Why? Because it’s hard to push yourself to make more than you need. Running a business or stepping into an entirely new career field involves a steep learning curve and a lot of uncomfortable forays outside your comfort zone. If you need the money, you’re more likely to push past those fears than if the money is just a nice-to-have.
Currently I make almost no money from my business. I pay myself a salary of $1000/month, and that doesn’t happen every month. The needs of our family have been primarily funded by my husband’s income.
We also live a pretty modest lifestyle. For the last three years, I’ve used the top of the cat’s scratching post as a bedside table—not because we couldn’t afford a table, but because it wasn’t important to me…
When we needed more money, I made it. For example, when we decided to move to Seattle and knew we would likely buy a house, I made the money for a downpayment with a lucrative contract writing scientific articles and book chapters. People in this position were usually paid around $75/hour. I told them that my coaching clients pay me $200/hour, and if they wanted my services, they would have to do the same.
So they did.
That meant I was able put $70K into savings in just one year while working part-time. Sometimes your business pays more in opportunity—opportunities you can chose to pursue or not based on a combination of need and desire.

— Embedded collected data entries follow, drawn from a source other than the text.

-- ==== Sys2Proof/Laws/PerInstr.lean ====
section
/-!
SUPPORT. The family Shape: a well-formed command carries at most the 64 KiB of a mailbox buffer, constructor by constructor.
-/
namespace Sys2Proof.Laws.Shape

open Sys2Proof

/-- A well-formed command carries at most 65,536 bytes. -/
def Statement (i : Instr) : Prop := i.wf = true → i.carried ≤ 65536

theorem packet_bound (k : Packet) (h : k.fits = true) : k.payload.length ≤ 65536 :=
  Nat.le_trans (of_decide_eq_true h) (by decide)

theorem buffer_bound (l : List Byte) (h : bufferOk l = true) : l.length ≤ 65536 := of_decide_eq_true h

theorem size_bound (n : Nat) (h : sizeOk n = true) : n ≤ 65536 := by
  simp only [sizeOk, Bool.or_eq_true, beq_iff_eq] at h; omega

theorem count_bound (n m : Nat) (hm : m ≤ 65536) (h : decide (n ≤ m) = true) : n ≤ 65536 := Nat.le_trans (of_decide_eq_true h) hm

theorem line_bound (data : Option (List Byte)) (h : lineOk data = true) : (data.getD []).length ≤ 65536 := by
  cases data with
  | none => exact Nat.zero_le _
  | some l => have : l.length = 64 := by simpa [lineOk] using h
              simp [this]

What about those people you know that started a business and made six figures right off the bat? Well, first of all, there’s a big difference between revenue and income. So many entrepreneurs throw around revenue numbers without revealing the actual take home, which is far smaller than you think.
Second, that need we talked about can be driven by emotional needs too. I interviewed a start-up founder who nearly worked himself to death to hit 7-figure revenue numbers within a couple of years. He was embarrassed about some prior failures and felt he had something to prove.
When determining your own needs, put a real number on it. Use figures from past spending to make sure you’re being realistic, but also play around with different scenarios. What if you moved to a new location? What if you downsized? What if you moved closer to family? What if you didn’t have to commute to work?
A friend of mine who works in construction sold his house and lives out of his van. This sounds sad to a lot of people, but my friend loves it. Now he only takes projects he’s excited about and enjoys lots of quality time with his kids, who are in their 20’s and just getting started in life.
Most of my clients find the amount of money they need to be happy is lower than expected. That’s reassuring when you’re just starting out. The truth is that many of us need far less than we have. We’ve been trained to trade happiness for things for a long time.